6.1(c) Insert ‘administratively’ before ‘onerous’.
Note: The current wording permits access to a person’s record to be denied where this would be ‘unduly onerous’ to the organisation. As discussed on 18 August, this wording accidentally includes onerousness in the sense of the consequences of disclosure to the person, whereas it was intended to refer only to onerousness in terms of the provision of access.
After 6.1 It should be made clear in a guidance note that where an exception applies to some of the information on a record, the rest of it (ie the maximum amount possible) should still be released.
6.4 Intermediary Access
Replace the words commencing with ‘consider whether ...’ with ‘enable access through an appropriate intermediary’.
Note: The present wording merely requires the organisation, where direct access is impracticable or inappropriate, to ‘consider’ the use of intermediaries. The onus must be on the organisation to make use of intermediary access in such cases. On the other hand ‘mutually agreed’ is unnecessarily tough — there only needs to be an independent intermediary — such as an ombudsman or compliance committee, although we would clearly hope that if an individual suggested another suitable intermediary this would be accepted.
Amend the guidance note to make it clear that it is not intended that organisations would be able to achieve full cost recovery — only a nominal contribution to marginal costs, if anything (and we would hope that many businesses would see the customer relations value of not charging). The cost of setting up a machinery for access (large organisations only) should be seen as a business overhead.
7.1 Private Sector Identifiers
In 7.1, replace the words commencing with ‘government agency’ with ‘another organisation’.
Note: there is a great deal of concern arising in relation to the multiple use of identifiers, because it is an enabler of widespread data surveillance and the emergence of a ‘dossier society’. The present wording, however, applies only to identifiers assigned by government agencies. The proposed wording would not stop businesses from recording other business numbers eg CRAA or DUNS reference numbers, only from using them as their own primary identifiers.
Append to the Guidance Note the following: ‘In addition to full anonymity, organisations should consider implementing schemes whereby pseudonymity can be achieved, and the link between the data and a specific person protected by technical, organisational and/or legal means’.
9. Data Transfer
(1) In the main text, delete the words ‘outside Australia’; (2) In the short-form, change the words ‘outside Australia’ to ‘to another organisation’; and (3) Change the heading to ‘Data Transfers’.
Note: As discussed on 18 August, data transfers within Australia should be subject to the same limitations as those outside Australia.
10.2(a) Necessary for Medicine
Replace ‘required’ with either ‘essential’ or ‘necessary’.
Note: The word ‘required’ is ambiguous, because it could be read as allowing any person who requires (i.e. considers that they need) information to take advantage of the exception.
10.2(b)(ii) Competent Bodies
Before ‘obligations of professional confidentiality’, insert ‘health and medical’ to avoid unintended breadth.
Define as any person (see New Zealand Act) and then exempt ‘personal, family, recreational’ uses (see UK Act)
Avoid using short form National Privacy Principles (NPPs) which implies that the Principles are comprehensive (eg relative to Privacy Charter), when they are not.

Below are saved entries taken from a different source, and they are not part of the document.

-- ==== Sys2Proof/Machine/Fabric.lean ====
section
/-! DEFINITION. Remote loads, stores and atomics of threads, their service at the target, their responses (R343 to R351), the
forwarding of packets (R340), and the links of the ports (R338 to R342). -/

namespace Sys2Proof.Machine

/-! ## Thread instructions (R347, R348) -/

/-- The effective address of a remote operation (R201, R348). -/
def Thread.remoteEa (th : Thread) (a : GReg) (off : Int) : Dword := BitVec.ofInt 64 (effAddr .glb (th.baseOf .glb a) off)

/-- A remote operation of a thread: GENERAL only, and the read-modify-writes raise DET_SCOPE in deterministic mode (R347,
R349). -/
def remoteBody (ea : Thread → Dword) (det : Bool) (r : Thread → RemReq) (fl : Option Nat) (park : Bool) : Body :=
  needRole .general fun c t th s =>
    if det && s.det th then .error (Flt.acc fDetScope (remAcc (ea th) (r th).n (r th).kind))
    else remoteIssue (ea th) (r th) fl park c t th s

/-- RLD (R348, R349): the thread parks until the response. -/
def execRld (x : RldArgs) (s : State) : Out :=
  gated x.g true 6 fIllegalOp s fun s =>
    runThread x.g (checked [spT x.t x.d, sp2 x.a]
      (remoteBody (fun th => th.remoteEa x.a (Off.val x.off)) false
        (fun _ => { op := oRead, aop := 0, ty := x.t.code, order := if x.acq then .acq else .plain, opb := 0, opc := 0,
                    n := x.t.n / 8, kind := 0, dest := some (x.d.toNat, x.t) }) none true)) s

/-- RST (R348, R349). -/
def execRst (x : RstArgs) (s : State) : Out :=
  gated x.h.g true 6 fIllegalOp s fun s =>
    classL x.h [sp2 x.a, spT x.t x.b] (fun fl =>
      remoteBody (fun th => th.remoteEa x.a (Off.val x.off)) false
        (fun th => { op := oWrite, aop := 0, ty := x.t.code, order := if x.rel then .rel else .plain, opb := th.stData x.t x.b,
                     opc := 0, n := x.t.n / 8, kind := 1, dest := none }) fl false) s

/-- RATOM (R348, R349). -/
def execRatom (x : RatomArgs) (s : State) : Out :=
  gated x.h.g true 6 fIllegalOp s fun s =>
    classL x.h [spAtom x.op x.d, sp2 x.a, spAtom x.op x.b] (fun fl =>
      remoteBody (fun th => th.remoteEa x.a (Off.val x.off)) true
        (fun th => { op := oAtomic, aop := x.op.op, ty := x.op.ty, order := x.ord, opb := th.atomData x.op x.b, opc := 0,
                     n := x.op.n / 8, kind := 2, dest := some (x.d.toNat, atomType x.op) }) fl false) s

/-- RATOM.cas (R347, R348). -/
def execRatomCas (x : RatomCasArgs) (s : State) : Out :=
  gated x.h.g true 6 fIllegalOp s fun s =>
    classL x.h [spT x.t x.d, sp2 x.a, spT x.t x.b, spT x.t x.c] (fun fl =>
      remoteBody (fun th => th.remoteEa x.a 0) true
        (fun th => { op := oCas, aop := 0, ty := x.t.code, order := x.ord, opb := th.stData x.t x.b, opc := th.stData x.t x.c,
                     n := x.t.n / 8, kind := 2, dest := some (x.d.toNat, x.t) }) fl false) s

/-- RRED (R348, R349). -/
def execRred (x : RredArgs) (s : State) : Out :=
  gated x.h.g true 6 fIllegalOp s fun s =>
    classL x.h [sp2 x.a, spAtom x.op x.b] (fun fl =>
      remoteBody (fun th => th.remoteEa x.a (Off.val x.off)) true
        (fun th => { op := oReduce, aop := x.op.op, ty := x.op.ty, order := if x.rel then .rel else .plain,
                     opb := th.atomData x.op x.b, opc := 0, n := x.op.n / 8, kind := 2, dest := none }) fl false) s

/-- FLOWSEL.ord (R351). -/
def execFlowselOrd (x : Bare) (s : State) : Out :=
  runThread x.g (checked [] (needRole .general fun c t th s => .ok (s.setThread c t { th with unord := false }))) s

/-- FLOWSEL.unord (R351). -/
def execFlowselUnord (x : Bare) (s : State) : Out :=
  runThread x.g (needFeature true 11 fIllegalOp
    (checked [] (needRole .general fun c t th s => .ok (s.setThread c t { th with unord := true })))) s

/-! ## Packets that arrive (R340, R341) -/

/-- Counts an event of a packet that arrives at its port; a packet of the device itself arrives at none. -/
def State.countAtPort (s : State) (p : Packet) (i n : Nat) : State := if p.port.toNat < Config.nPorts then s.portBump p.port.toNat i n else s

/-- Sends a packet on from this device to another, or drops it where no route leads on (R340, R387). -/
def State.forward (s : State) (p : Packet) : State :=
  match s.choosePort p.dstdev with
  | none => s.countAtPort p 2 1
  | some n =>
    if (s.port n).fits p && s.fab.heldBack.all (fun e => !(e.1 == n && e.2.chan == p.chan)) then s.transmit n p
    else { s with fab := { s.fab with heldBack := s.fab.heldBack ++ [(n, p)] } }

/-- Sends a control flit on a port (R339, R416). -/
def State.sendCtl (s : State) (n : Nat) (f : Ctl) : State :=
  { s.portBump n 0 1 with fab := { s.fab with control := s.fab.control ++ [(n, f)] } }

/-- Whether a packet comes before the replay that its port has asked for. -/
def Port.early (x : Port) (p : Packet) : Bool :=
  match x.rxReplayOf with
  | some l => l != p.lseq
  | none => false

/-- A packet's flits come in at a port (R342, R416). -/
def State.countIn (s : State) (n : Nat) (p : Packet) : State :=
  let x := s.port n
  let c := p.chan.toNat
  (s.setPort n { x with rxFlits := x.rxFlits.set c (x.rxFlits.getD c 0 + p.flits) }).portBump n 1 p.flits

/-- A packet has arrived at a port (R341, R342): its flits are counted, and its LSEQ is acknowledged in a control flit. The sender replays from
the packet that failed, in order, so that one which comes before that replay is discarded: its copy follows (DEDUCED, log entry 92). -/
def State.arriveAt (s : State) (n : Nat) (p : Packet) : State :=
  let s1 := s.countIn n p
  if (s.port n).early p then s1
  else (s1.setPort n { s1.port n with rxSeq := p.lseq + 1, rxReplays := 0, rxReplayOf := none }).sendCtl n (.ack p.lseq)

/-- A packet arrives: from the device itself, or at a port, whose link sequence and counters move; an unsound one is dropped and
counted, one for another device is sent on, and `k` acts on the rest. A device without a FABID acts on heartbeats and notices
alone (R394); membership traffic waits for LOCK (R112; log entry 80). -/
def State.takeIn (s : State) (p : Packet) (k : State → State) : State :=
  let own := s.fab.loopback.contains p
  let port := decide (p.port.toNat < Config.nPorts)
  let s1 : State :=
    if own then { s with fab := { s.fab with loopback := s.fab.loopback.erase p } }
    else if port then s.arriveAt p.port.toNat p
    else s
  if !own && port && (s.port p.port.toNat).early p then s1
  else if !p.sound then s1.countAtPort p 2 1
  else if !s1.mayTalk p.kind then s1
  else if p.dstdev != s.tables.fabid then s1.forward p
  else if p.fcls == 3 && !s.dev.featLock then s1
  else k s1

/-- PACKET_FORWARD (R340). -/
def execPacketForward (p : Packet) (s : State) : Out := .next (s.takeIn p id)

/-! ## Service at the target (R344 to R349, R388) -/

end Sys2Proof.Machine

namespace Sys2Proof
open Sys2Proof.Machine

/-- The operation of a request. -/
def Packet.oper (p : Packet) : Nat := p.opcode.toNat % 256

def Packet.aop (p : Packet) : Nat := p.opcode.toNat / 256 % 16

def Packet.tcode (p : Packet) : Nat := p.opcode.toNat / 4096 % 16

/-- The bytes that a request accesses; 0 for a request that no instruction of R347 sends. -/
def Packet.size (p : Packet) : Nat :=
  let o := AtomOp.ofCodes p.aop p.tcode
  if p.oper = oRead || p.oper = oWrite then (if p.tcode < 8 then (IType.ofCode p.tcode).n / 8 else 0)
  else if p.oper = oAtomic then (if decide (p.aop ≤ 9) && atomOpWf true o then o.n / 8 else 0)
  else if p.oper = oReduce then (if decide (p.aop ≤ 9) && atomOpWf false o then o.n / 8 else 0)
  else if p.oper = oCas then (if decide (p.tcode < 8) && is3264 (IType.ofCode p.tcode) then (IType.ofCode p.tcode).n / 8 else 0)
  else 0

/-- The access kind of a request. -/
def Packet.accKind (p : Packet) : Nat := if p.oper = oRead then 0 else if p.oper = oWrite then 1 else 2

Suggested alternative is FIHPs (Fair Information Handling Principles) — the full title of the February document was carefully crafted, and is highly descriptive.
Add to the end of the Introduction a further section, as follows:
‘These principles expressly address only information privacy protections that have become generally accepted. They do not encompass such additional matters as justification for the handling of personal information, freedom from data surveillance, and the prevention of disadvantage for people who exercise privacy rights. They also expressly do not address dimensions of privacy other than information privacy, such as privacy of the person, privacy of behaviour, and privacy of communications’.